Sostenía su cuchillo con firmeza, a pesar de la pequeña herida que le recorría el antebrazo. Su cara era un cúmulo de emociones de una desmedida intensidad, entre las que se encontraban la culpa y el deseo de venganza. Había perdido esa capa de nobleza e incluso de elegancia que mostraban sus movimientos. Ahora solo quedaba la otra mitad de ese elfo, la mitad más brutal y primaria. Pero eso no significaba que no supiera dirigir su ira: matar para él era tan natural como respirar.
Fue rápido y eficaz, como un perro entrenado cazando a un conejo. Le rebanó el cuello de un tajo limpio, sin que pudiera ni siquiera intentar agarrarle con la mano. Sus dedos, rojos en vez de rosas, empujaron ese cuerpo todavía con algo de vida. Tras una última convulsión, supieron que nunca llegarían a resolver el misterio de Griub. No era una tragedia, teniendo en cuenta lo mucho que tenían que perder.
En cuanto vio ese ojo solitario clavado en su existencia, Iuta salió corriendo sin pensarlo durante un segundo. El bardeño se planteó atacar en nombre de Iblis, ascender, en el Gremio de Espías contentar a esa deidad exigente. Entonces, vio esa cara. Esa faz de demonio, de un espíritu que deseaba vengar a toda una civilización y que, peor todavía, acababa de despertar.
Salió por patas, junto a su compañero. Confiaba en que Iblis se lo perdonara.
La carrera fue corta, fue intensa, fue la tormenta de arena que venía desde el Sur pero vuelta en su contra, como absorbida por algún huracán de pasiones desbordadas. No había casi luz, se guiaba por los pasos de su subordinado, lo mandaría despellejar por haberle obligado a correr, mataría a ese infiel…

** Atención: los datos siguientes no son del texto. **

-- ==== Sys2Proof/WellFormed.lean ====
section
/-! DEFINITION. Well-formed steps: those the byte layout of log entry 7 can write. The operand preconditions of R336 are not
here: a step that breaks one is refused by its meaning. Well-formed parameters stand in Config.lean. -/

namespace Sys2Proof

/-- A number that fits the 16-bit count fields of the operand layout. -/
def fits16 (n : Nat) : Bool := n < 65536

/-- Well-formed steps: every list and every count fits its 16-bit field; all other operands are held by their types. -/
def Instr.wf : Instr → Bool
  | .computeCrc bytes n => fits16 bytes.length && fits16 n
  | .encode _ _ _ payload _ => fits16 payload.length
  | .validate bytes n => fits16 bytes.length && fits16 n
  | .parse bytes n => fits16 bytes.length && fits16 n
  | .getRecipientAddress _ _ => true
  | .subPeripheralMask _ => true
  | .subPeripheralIndex _ => true
  | .write _ _ _ payload _ _ _ => fits16 payload.length
  | .getReadData _ => true
  | .processEvents _ _ => true
  | .nodeHandleData _ _ _ _ payload => fits16 payload.length
  | .nodeTask _ _ _ => true
  | .nodeSetConnected _ _ _ => true
  | .nodeMainPeripheralDisconnected _ _ => true
  | .nodeIsPresent _ _ => true
  | .mainDispatch _ words length => fits16 words.length && fits16 length
  | .pollerTick _ _ _ => true
  | .pollerAttach _ _ => true
  | .pollerDetach _ _ => true
  | .condDecode _ _ => true
  | .txComplete _ => true
  | .rxComplete _ count => fits16 count
  | .crcClear => true
  | .crcUpdate _ => true
  | .txStart _ => true
  | .txBit _ => true
  | .txEnd _ => true
  | .rxWaitStart _ _ => true
  | .rxBit _ _ => true
  | .rxEnd _ => true
  | .rxBad _ => true

end Sys2Proof
end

Sus pensamientos, como unos dardos o unos naipes, se convirtieron en un absoluto caos cuando, junto a su cuerpo, cayeron al suelo. Por un momento creyó que le había placado, hasta que puso la mano en la barriga de ese individuo con el que se había chocado. No era él, no tenía ni idea de quién era.
Pero el elfo se había detenido.
Al ver su oronda barriga, todos pensaban que tenía el sueño pesado. Sus amantes, pagadas o no, se habían escapado de su cama creyendo que no las iba a ver. Ese tipo baboso que había decidido seducir a su madre había pensado que no iba a notar cómo le birlaba las monedillas que se ganaba ayudando a los forasteros.
Y, claro, esos juerguistas habían pensado que podían montar su fiesta al lado de ese gordo que se había atiborrado a cervezas.
Al principio, al menos, había pensado que eran juerguistas. Eso había querido creer, pero su tono de voz era levemente profesional. No demasiado, sino… como si estuvieran unidos por una peligrosa misión, conectados de una forma incómoda. No eran genios del delito ni muchísimo menos, pero no estaban allí para pasárselo bien. Aunque uno de ellos pareciera correrse con un sádico placer cada vez que humillaba a los demás.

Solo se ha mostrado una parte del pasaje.